Bharat Biotech applies for market authorisation from DCGI for five arms intranasal heterologous booster
Sep 11, 2022
By Shalini Bhardwaj
New Delhi [India], September 11 : Bharat Biotech has applied for market authorisation from the Drugs Controller General of India (DCGI) for intranasal heterologous booster, sources told ANI.
The five arms heterologous Intranasal booster dose means:- "Arm 1: 2 covaxin - booster covaxin, Arm 2: 2 covaxin - booster I/N vaccine, Arm 3: 2 Covishield- booster Covishield, Arm 4: 2 Covishield- booster I/N vaccine, Arm 5: 2 intranasal- booster intranasal," said the source.
The company also sought DCGI nod for phase three study of Intranasal vaccine in the 5-18 age group.
Recently, the Drugs Controller General of India(DCGI) on Tuesday has given emergency use authorization (EUA) to Bharat Biotech for the intranasal vaccine.

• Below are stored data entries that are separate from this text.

-- ==== Sys2Proof/Laws/FrameFabric.lean ====
section
/-!
SUPPORT. What each operation and command of Machine/Fabric.lean leaves unchanged.
-/
namespace Sys2Proof.Machine

set_option linter.unreachableTactic false
set_option linter.unusedTactic false
set_option linter.tactic.unusedName false

theorem keep_driverFault (s : State) (n : Fin 48) :
    Keeps [.sxChannel, .sxCell, .sxStage, .sxAux, .sxRest, .outlet, .rdr, .lkOut, .lkOutlet, .lkRest, .wrk, .log,
        .flt] s (driverFault s n) := by
  unfold driverFault
  repeat' first
    | with_reducible assumption
    | (extract_lets -merge +onlyGivenNames x
       first
       | (refine Keeps.cut (x := x) (fun hx => ?_) ?_; (on_goal 1 => clear_value x)
          (on_goal 2 => (unfold x; clear x)))
       | (refine Keeps.cut (x := x.2) (fun hx => ?_) ?_; (on_goal 1 => clear_value x)
          (on_goal 2 => (unfold x; clear x)))
       | clear_value x)
    | with_reducible apply Keeps.refl
    | with_reducible apply Keeps.then_ (keep_updStage ..)
    | with_reducible apply Keeps.then_ (keep_updChannel ..)
    | with_reducible apply Keeps.then_ (keep_detectFab ..)
    | with_reducible apply Keeps.then_ (keep_latchAndTell ..)
    | decide
    | (beta_reduce; split)

theorem keep_carrierChannel (s : State) (g : Fin 8) (c : Fin 48) (t : Nat) (top : Bool) (n : Fin 48) :
    Keeps [.sxChannel] s (carrierChannel s g c t top n) := by
  unfold carrierChannel
  repeat' first
    | with_reducible assumption
    | (extract_lets -merge +onlyGivenNames x
       first
       | (refine Keeps.cut (x := x) (fun hx => ?_) ?_; (on_goal 1 => clear_value x)
          (on_goal 2 => (unfold x; clear x)))
       | (refine Keeps.cut (x := x.2) (fun hx => ?_) ?_; (on_goal 1 => clear_value x)
          (on_goal 2 => (unfold x; clear x)))
       | clear_value x)
    | with_reducible apply Keeps.refl
    | with_reducible apply Keeps.ite
    | with_reducible apply Keeps.then_ (keep_updChannel ..)
    | decide
    | (beta_reduce; split)

theorem keep_alignInputs (s : State) (g : Fin 8) :
    Keeps [.sxSd] s (alignInputs s g) := by
  unfold alignInputs
  repeat' first
    | with_reducible assumption
    | (extract_lets -merge +onlyGivenNames x
       first
       | (refine Keeps.cut (x := x) (fun hx => ?_) ?_; (on_goal 1 => clear_value x)
          (on_goal 2 => (unfold x; clear x)))
       | (refine Keeps.cut (x := x.2) (fun hx => ?_) ?_; (on_goal 1 => clear_value x)
          (on_goal 2 => (unfold x; clear x)))
       | (have t : Sextant := x; clear t; subst x)
       | clear_value x)
    | with_reducible apply Keeps.refl
    | with_reducible apply Keeps.ite
    | (beta_reduce; split)
    | with_reducible apply Keeps.upd_sx
    | (with_reducible apply Or.inl; decide)
    | (with_reducible apply Or.inr; with_reducible rfl)
    | (with_reducible apply Or.inr; rfl)
    | decide

theorem keep_stageCarrierStart (s : State) (g : Fin 8) :
    Keeps [.sxAux, .sxSd, .sxRest] s (stageCarrierStart s g) := by
  unfold stageCarrierStart
  repeat' first
    | with_reducible assumption
    | (extract_lets -merge +onlyGivenNames x
       first
       | (refine Keeps.cut (x := x) (fun hx => ?_) ?_; (on_goal 1 => clear_value x)
          (on_goal 2 => (unfold x; clear x)))
       | (refine Keeps.cut (x := x.2) (fun hx => ?_) ?_; (on_goal 1 => clear_value x)
          (on_goal 2 => (unfold x; clear x)))
       | (have t : Sextant := x; clear t; subst x)
       | clear_value x)
    | with_reducible apply Keeps.refl
    | with_reducible apply Keeps.ite
    | with_reducible apply Keeps.then_ (keep_updAux ..)
    | with_reducible apply Keeps.then_ (keep_alignInputs ..)
    | (beta_reduce; split)
    | with_reducible apply Keeps.upd_sx
    | (with_reducible apply Or.inl; decide)
    | (with_reducible apply Or.inr; with_reducible rfl)
    | (with_reducible apply Or.inr; rfl)
    | decide

theorem keep_syncEdge (s : State) (g : Fin 8) (t : Nat) :
    Keeps [.sxAux] s (syncEdge s g t) := by
  unfold syncEdge
  repeat' first
    | with_reducible assumption
    | (extract_lets -merge +onlyGivenNames x
       first
       | (refine Keeps.cut (x := x) (fun hx => ?_) ?_; (on_goal 1 => clear_value x)
          (on_goal 2 => (unfold x; clear x)))
       | (refine Keeps.cut (x := x.2) (fun hx => ?_) ?_; (on_goal 1 => clear_value x)
          (on_goal 2 => (unfold x; clear x)))
       | clear_value x)
    | with_reducible apply Keeps.refl
    | with_reducible apply Keeps.ite
    | with_reducible apply Keeps.then_ (keep_updAux ..)
    | decide
    | (beta_reduce; split)

theorem keep_stageLostInput (s : State) (n : Fin 64) (g : Fin 8) :
    Keeps [.sxChannel, .sxCell, .sxStage, .sxAux, .sxRest, .outlet, .rdr, .lkOut, .lkOutlet, .lkRest, .wrk, .log,
        .flt] s (stageLostInput s n g) := by
  unfold stageLostInput
  repeat' first
    | with_reducible assumption
    | (extract_lets -merge +onlyGivenNames x
       first
       | (refine Keeps.cut (x := x) (fun hx => ?_) ?_; (on_goal 1 => clear_value x)
          (on_goal 2 => (unfold x; clear x)))
       | (refine Keeps.cut (x := x.2) (fun hx => ?_) ?_; (on_goal 1 => clear_value x)
          (on_goal 2 => (unfold x; clear x)))
       | clear_value x)
    | with_reducible apply Keeps.refl
    | with_reducible apply Keeps.ite
    | with_reducible apply Keeps.then_ (keep_logInfo ..)
    | with_reducible apply Keeps.then_ (keep_updStage ..)
    | with_reducible apply Keeps.then_ (keep_latchStage ..)
    | with_reducible apply Keeps.then_ (keep_cellLostSense ..)
    | with_reducible apply Keeps.then_ (keep_failStart ..)
    | (with_reducible apply Keeps.foldl; on_goal 2 => intros)
    | decide
    | (beta_reduce; split)

theorem keep_inputInvalid (s : State) (n : Fin 64) :
    Keeps [.sxChannel, .sxCell, .sxStage, .sxAux, .sxSd, .sxRest, .outlet, .rdr, .lkOut, .lkOutlet, .lkRest, .wrk,
        .log, .flt] s (inputInvalid s n) := by
  unfold inputInvalid
  repeat' first
    | with_reducible assumption
    | (extract_lets -merge +onlyGivenNames x
       first
       | (refine Keeps.cut (x := x) (fun hx => ?_) ?_; (on_goal 1 => clear_value x)
          (on_goal 2 => (unfold x; clear x)))
       | (refine Keeps.cut (x := x.2) (fun hx => ?_) ?_; (on_goal 1 => clear_value x)
          (on_goal 2 => (unfold x; clear x)))
       | clear_value x)
    | with_reducible apply Keeps.refl
    | with_reducible apply Keeps.ite
    | with_reducible apply Keeps.then_ (keep_logDetect ..)
    | with_reducible apply Keeps.then_ (keep_updSd ..)
    | with_reducible apply Keeps.withStages
    | with_reducible apply Keeps.then_ (keep_stageLostInput ..)
    | (with_reducible apply Keeps.foldl; on_goal 2 => intros)
    | decide
    | (beta_reduce; split)

theorem keep_fastTrip (s : State) (n : Fin 64) (t : Nat) :
    Keeps [.sxChannel, .sxCell, .sxSd] s (fastTrip s n t) := by
  unfold fastTrip
  repeat' first
    | with_reducible assumption
    | (extract_lets -merge +onlyGivenNames x
       first
       | (refine Keeps.cut (x := x) (fun hx => ?_) ?_; (on_goal 1 => clear_value x)
          (on_goal 2 => (unfold x; clear x)))
       | (refine Keeps.cut (x := x.2) (fun hx => ?_) ?_; (on_goal 1 => clear_value x)
          (on_goal 2 => (unfold x; clear x)))
       | clear_value x)
    | with_reducible apply Keeps.refl
    | with_reducible apply Keeps.ite
    | with_reducible apply Keeps.then_ (keep_updSd ..)
    | with_reducible apply Keeps.then_ (keep_truncateCell ..)
    | (with_reducible apply Keeps.foldl; on_goal 2 => intros)
    | decide
    | (beta_reduce; split)

theorem keep_fastFilter (s : State) (n : Fin 64) (t : Nat) :
    Keeps [.sxChannel, .sxCell, .sxSd] s (fastFilter s n t) := by
  unfold fastFilter
  repeat' first
    | with_reducible assumption
    | (extract_lets -merge +onlyGivenNames x
       first
       | (refine Keeps.cut (x := x) (fun hx => ?_) ?_; (on_goal 1 => clear_value x)
          (on_goal 2 => (unfold x; clear x)))
       | (refine Keeps.cut (x := x.2) (fun hx => ?_) ?_; (on_goal 1 => clear_value x)
          (on_goal 2 => (unfold x; clear x)))
       | clear_value x)
    | with_reducible apply Keeps.refl
    | with_reducible apply Keeps.ite
    | with_reducible apply Keeps.then_ (keep_updSd ..)
    | with_reducible apply Keeps.then_ (keep_fastTrip ..)
    | decide
    | (beta_reduce; split)

theorem keep_controlOutput (s : State) (n : Fin 64) :
    Keeps [.sxCell, .sxStage, .sxAux, .sxSd, .sxLaw, .outlet] s (controlOutput s n) := by
  unfold controlOutput
  repeat' first
    | with_reducible assumption
    | (extract_lets -merge +onlyGivenNames x
       first
       | (refine Keeps.cut (x := x) (fun hx => ?_) ?_; (on_goal 1 => clear_value x)
          (on_goal 2 => (unfold x; clear x)))
       | (refine Keeps.cut (x := x.2) (fun hx => ?_) ?_; (on_goal 1 => clear_value x)
          (on_goal 2 => (unfold x; clear x)))
       | clear_value x)
    | with_reducible apply Keeps.refl
    | with_reducible apply Keeps.ite
    | with_reducible apply Keeps.then_ (keep_updSd ..)
    | with_reducible apply Keeps.then_ (keep_trackBanks ..)
    | with_reducible apply Keeps.then_ (keep_sampleStage ..)
    | (with_reducible apply Keeps.foldl; on_goal 2 => intros)
    | decide
    | (beta_reduce; split)

theorem keep_sdBit (n : Fin 64) (t : Nat) (s : State) (b : Bool) :
    Keeps [.sxChannel, .sxCell, .sxStage, .sxAux, .sxSd, .sxLaw, .sxRest, .outlet, .rdr, .lkOut, .lkOutlet, .lkRest,
        .wrk, .log, .flt] s (sdBit n t s b) := by
  unfold sdBit
  repeat' first
    | with_reducible assumption
    | (extract_lets -merge +onlyGivenNames x
       first
       | (refine Keeps.cut (x := x) (fun hx => ?_) ?_; (on_goal 1 => clear_value x)
          (on_goal 2 => (unfold x; clear x)))
       | (refine Keeps.cut (x := x.2) (fun hx => ?_) ?_; (on_goal 1 => clear_value x)
          (on_goal 2 => (unfold x; clear x)))
       | clear_value x)
    | with_reducible apply Keeps.refl
    | with_reducible apply Keeps.ite
    | with_reducible apply Keeps.then_ (keep_updSd ..)
    | with_reducible apply Keeps.then_ (keep_inputInvalid ..)
    | with_reducible apply Keeps.then_ (keep_fastFilter ..)
    | with_reducible apply Keeps.then_ (keep_controlOutput ..)
    | decide
    | (beta_reduce; split)

theorem keep_sdStream (s : State) (n : Fin 64) (bits : List Bool) (t : Nat) :
    Keeps [.sxChannel, .sxCell, .sxStage, .sxAux, .sxSd, .sxLaw, .sxCount, .sxRest, .outlet, .rdr, .lkOut,
        .lkOutlet, .lkRest, .wrk, .log, .flt] s (sdStream s n bits t) := by
  unfold sdStream
  repeat' first
    | with_reducible assumption
    | (extract_lets -merge +onlyGivenNames x
       first
       | (refine Keeps.cut (x := x) (fun hx => ?_) ?_; (on_goal 1 => clear_value x)
          (on_goal 2 => (unfold x; clear x)))
       | (refine Keeps.cut (x := x.2) (fun hx => ?_) ?_; (on_goal 1 => clear_value x)
          (on_goal 2 => (unfold x; clear x)))
       | clear_value x)
    | with_reducible apply Keeps.refl
    | with_reducible apply Keeps.ite
    | with_reducible apply Keeps.then_ (keep_seeCount ..)
    | with_reducible apply Keeps.then_ (keep_sdBit ..)
    | (with_reducible apply Keeps.foldl; on_goal 2 => intros)
    | decide
    | split

theorem keep_stageRegainedInput (s : State) (n : Fin 64) (g : Fin 8) :
    Keeps [.sxCell, .sxStage] s (stageRegainedInput s n g) := by
  unfold stageRegainedInput
  repeat' first
    | with_reducible assumption
    | (extract_lets -merge +onlyGivenNames x
       first
       | (refine Keeps.cut (x := x) (fun hx => ?_) ?_; (on_goal 1 => clear_value x)
          (on_goal 2 => (unfold x; clear x)))
       | (refine Keeps.cut (x := x.2) (fun hx => ?_) ?_; (on_goal 1 => clear_value x)
          (on_goal 2 => (unfold x; clear x)))
       | clear_value x)
    | with_reducible apply Keeps.refl
    | with_reducible apply Keeps.ite
    | with_reducible apply Keeps.then_ (keep_updStage ..)
    | with_reducible apply Keeps.then_ (keep_updCell ..)
    | with_reducible apply Keeps.then_ (keep_reshare ..)
    | (with_reducible apply Keeps.foldl; on_goal 2 => intros)
    | decide
    | (beta_reduce; split)

theorem keep_forcedEdges (s u : State) (g : Fin 8) (t : Nat) (c : Fin 48) :
    Keeps [.sxChannel] u (forcedEdges s u g t c) := by
  unfold forcedEdges
  repeat' first
    | with_reducible assumption
    | (extract_lets -merge +onlyGivenNames x
       first
       | (refine Keeps.cut (x := x) (fun hx => ?_) ?_; (on_goal 1 => clear_value x)
          (on_goal 2 => (unfold x; clear x)))
       | (refine Keeps.cut (x := x.2) (fun hx => ?_) ?_; (on_goal 1 => clear_value x)
          (on_goal 2 => (unfold x; clear x)))
       | clear_value x)
    | with_reducible apply Keeps.refl
    | with_reducible apply Keeps.then_ (keep_updChannel ..)
    | (with_reducible apply Keeps.foldl; on_goal 2 => intros)
    | decide

theorem keep_fire (s : State) (g : Fin 8) (slope at_ : Nat) :
    Keeps [.sxChannel, .sxCell, .sxStage, .sxAux, .log] s (fire s g slope at_) := by
  unfold fire
  repeat' first
    | with_reducible assumption
    | (extract_lets -merge +onlyGivenNames x
       first
       | (refine Keeps.cut (x := x) (fun hx => ?_) ?_; (on_goal 1 => clear_value x)
          (on_goal 2 => (unfold x; clear x)))
       | (refine Keeps.cut (x := x.2) (fun hx => ?_) ?_; (on_goal 1 => clear_value x)
          (on_goal 2 => (unfold x; clear x)))
       | clear_value x)
    | with_reducible apply Keeps.refl
    | with_reducible apply Keeps.ite
    | with_reducible apply Keeps.then_ (keep_updStage ..)
    | with_reducible apply Keeps.then_ (keep_updAux ..)
    | with_reducible apply Keeps.then_ (keep_updCell ..)
    | with_reducible apply Keeps.then_ (keep_reshare ..)
    | with_reducible apply Keeps.then_ (keep_logCell ..)
    | with_reducible apply Keeps.then_ (keep_applyPhs ..)
    | with_reducible apply Keeps.then_ (keep_forcedEdges ..)
    | (with_reducible apply Keeps.foldl; on_goal 2 => intros)
    | decide
    | (beta_reduce; split)

theorem keep_preload (s : State) (i : Fin 96) (target : Int) :
    Keeps [.sxLaw] s (preload s i target) := by
  unfold preload
  repeat' first
    | with_reducible assumption
    | (extract_lets -merge +onlyGivenNames x
       first
       | (refine Keeps.cut (x := x) (fun hx => ?_) ?_; (on_goal 1 => clear_value x)
          (on_goal 2 => (unfold x; clear x)))
       | (refine Keeps.cut (x := x.2) (fun hx => ?_) ?_; (on_goal 1 => clear_value x)
          (on_goal 2 => (unfold x; clear x)))
       | clear_value x)
    | with_reducible apply Keeps.refl
    | with_reducible apply Keeps.then_ (keep_updLaw ..)
    | decide

theorem keep_telStage (s : State) (g : Fin 8) :
    Keeps [.sxCell, .sxAux] s (telStage s g) := by
  unfold telStage
  repeat' first
    | with_reducible assumption
    | (extract_lets -merge +onlyGivenNames x
       first
       | (refine Keeps.cut (x := x) (fun hx => ?_) ?_; (on_goal 1 => clear_value x)
          (on_goal 2 => (unfold x; clear x)))
       | (refine Keeps.cut (x := x.2) (fun hx => ?_) ?_; (on_goal 1 => clear_value x)
          (on_goal 2 => (unfold x; clear x)))
       | clear_value x)
    | with_reducible apply Keeps.refl
    | with_reducible apply Keeps.then_ (keep_updAux ..)
    | with_reducible apply Keeps.then_ (keep_updCell ..)
    | (with_reducible apply Keeps.foldl; on_goal 2 => intros)
    | decide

"Bharat Biotech International Limited (BBIL), a global leader in vaccine innovation and developer of vaccines for infectious diseases, today announced that iNCOVACC (BBV154), has received approval under Restricted Use in Emergency Situation for ages 18 and above," said Bharat Biotech in a statement
"iNCOVACC is a recombinant replication-deficient adenovirus vectored vaccine with a pre-fusion stabilized spike protein. This vaccine candidate was evaluated in phase I, II and III clinical trials with successful results. iNCOVACC has been specifically formulated to allow intranasal delivery through nasal drops. The nasal delivery system has been designed and developed to be cost-effective in low- and middle-income countries," It said further.

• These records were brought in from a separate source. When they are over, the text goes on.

-- ==== Sys2Proof/Laws/FrameLandfall.lean ====
section
/-!
SUPPORT. What each operation and command of Machine/Landfall.lean leaves unchanged.
-/
namespace Sys2Proof.Machine

set_option linter.unreachableTactic false
set_option linter.unusedTactic false
set_option linter.tactic.unusedName false

theorem keep_lookoutReset (s : State) :
    Keeps [.lkIn, .lkOutlet, .lkRest, .safe] s (lookoutReset s) := by
  unfold lookoutReset
  repeat' first
    | with_reducible assumption
    | (extract_lets -merge +onlyGivenNames x
       first
       | (refine Keeps.cut (x := x) (fun hx => ?_) ?_; (on_goal 1 => clear_value x)
          (on_goal 2 => (unfold x; clear x)))
       | (refine Keeps.cut (x := x.2) (fun hx => ?_) ?_; (on_goal 1 => clear_value x)
          (on_goal 2 => (unfold x; clear x)))
       | (have t : Lookout := x; clear t; subst x)
       | (have t : _ → State := x; clear t; subst x)
       | (have t : _ → _ → State := x; clear t; subst x)
       | (have t : _ → _ → Display := x; clear t; subst x)
       | clear_value x)
    | with_reducible apply Keeps.refl
    | with_reducible apply Keeps.upd_lk
    | with_reducible apply Keeps.upd_safe
    | with_reducible apply Keeps.upd_all
    | (with_reducible apply Or.inl; decide)
    | (with_reducible apply Or.inr; with_reducible rfl)
    | (with_reducible apply Or.inr; rfl)
    | exact fun h => h
    | exact fun _ h => h
    | (intro _ hd; split <;> exact hd)
    | decide

theorem keep_meridianReset (s : State) :
    Keeps [.merChr, .merRest] s (meridianReset s) := by
  unfold meridianReset
  repeat' first
    | with_reducible assumption
    | (extract_lets -merge +onlyGivenNames x
       first
       | (refine Keeps.cut (x := x) (fun hx => ?_) ?_; (on_goal 1 => clear_value x)
          (on_goal 2 => (unfold x; clear x)))
       | (refine Keeps.cut (x := x.2) (fun hx => ?_) ?_; (on_goal 1 => clear_value x)
          (on_goal 2 => (unfold x; clear x)))
       | (have t : Meridian := x; clear t; subst x)
       | clear_value x)
    | with_reducible apply Keeps.refl
    | with_reducible apply Keeps.ite
    | split
    | with_reducible apply Keeps.upd_mer
    | (with_reducible apply Or.inl; decide)
    | (with_reducible apply Or.inr; with_reducible rfl)
    | (with_reducible apply Or.inr; rfl)
    | exact fun h => h
    | exact fun _ h => h
    | (intro _ hd; split <;> exact hd)
    | exact fun h => sparsePut_wf h _ _
    | exact fun _ h => sparsePut_wf h _ _
    | decide

theorem keep_enterChartHold (s : State) :
    Keeps [.landfall, .log, .flt] s (enterChartHold s) := by
  unfold enterChartHold
  repeat' first
    | with_reducible assumption
    | (extract_lets -merge +onlyGivenNames x
       first
       | (refine Keeps.cut (x := x) (fun hx => ?_) ?_; (on_goal 1 => clear_value x)
          (on_goal 2 => (unfold x; clear x)))
       | (refine Keeps.cut (x := x.2) (fun hx => ?_) ?_; (on_goal 1 => clear_value x)
          (on_goal 2 => (unfold x; clear x)))
       | clear_value x)
    | with_reducible apply Keeps.refl
    | with_reducible apply Keeps.then_ (keep_logDetect ..)
    | with_reducible apply Keeps.then_ (keep_updLandfall ..)
    | decide

theorem keep_useSnapshot (s : State) :
    Keeps [.landfall, .chart, .cfg, .fw, .log, .flt] s (useSnapshot s) := by
  unfold useSnapshot
  repeat' first
    | with_reducible assumption
    | (extract_lets -merge +onlyGivenNames x
       first
       | (refine Keeps.cut (x := x) (fun hx => ?_) ?_; (on_goal 1 => clear_value x)
          (on_goal 2 => (unfold x; clear x)))
       | (refine Keeps.cut (x := x.2) (fun hx => ?_) ?_; (on_goal 1 => clear_value x)
          (on_goal 2 => (unfold x; clear x)))
       | clear_value x)
    | with_reducible apply Keeps.refl
    | with_reducible apply Keeps.ite
    | with_reducible apply Keeps.then_ (keep_logMasked ..)
    | with_reducible apply Keeps.then_ (keep_useChart ..)
    | with_reducible apply Keeps.then_ (keep_enterChartHold ..)
    | decide
    | split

"We are proud to announce the approval of iNCOVACC, a global game changer in Intra Nasal vaccines technology and delivery systems. Despite the lack of demand for COVID-19 vaccines, we continued product development in intra-nasal vaccines to ensure that we are well prepared with platform technologies for future infectious diseases. We thank the Ministry of Health, the CDSCO, the Dept of Biotechnology Govt of India, and Washington University St. Louis for their support and guidance. iNCOVACC has been designed for efficient distribution and easy administration," said Dr Krishna Ella, Chairman & Managing Director, Bharat Biotech
The intranasal vaccine is a heterologous booster dose, "Clinical trials were conducted to evaluate iNCOVACC as a primary dose schedule, as a heterologous booster dose for subjects who have previously received 2 doses of the two commonly administered covid vaccines in India," read the statement issued by the company.
"Immunogenicity was evaluated through serum neutralizing antibodies by PRNT assays and serum IgG's through ELISA's. To evaluate vaccines taken through the intranasal route, IgA's were evaluated by ELISA in serum and saliva. The evaluation was also carried out for the ability iNCOVACC to elicit long-term memory T and B cell responses against the ancestral and omicron variants," it said
The vaccine development data will be submitted to peer-reviewed journals, "iNCOVACC was evaluated to determine its impact on safety. The reactogenic events and adverse events that were documented during the trial were highly comparable to published data from other covid-19 vaccines. Product development data will be submitted to peer-reviewed journals and will be made available in the public domain."
iNCOVACC is stable at 2-8°C for easy storage and distribution. Bharat Biotech has established large manufacturing capabilities at multiple sites across India, including Gujarat, Karnataka, Maharashtra and Telangana with operations pan India.
The regulator approved the vaccine for primary immunisation of those above 18 years, Union Health Minister Dr Mansukh Mandaviya tweeted.
"Big Boost to India's Fight Against COVID-19! Bharat Biotech's ChAd36-SARS-CoV-S covid-19 (Chimpanzee Adenovirus Vectored) recombinant nasal vaccine approved by @CDSCO for primary immunization against COVID-19 in the 18+ age group for restricted use in an emergency situation," Mansukh Mandaviya tweeted.
According to Dr NK Arora, Chairperson COVID-19 working group, the NTAGI Intranasal vaccine will be another feather in India's fight against COVID-19.
He spoke to ANI and said, "Nasal COVID-19 vaccine approved today is first of its kind globally- it is another feather in India's fight against COVID-19. The vaccine uses a novel approach and is likely to influence the transmission of the virus. The vaccine will be available for both primary and booster dose with completion of all regulatory requirements."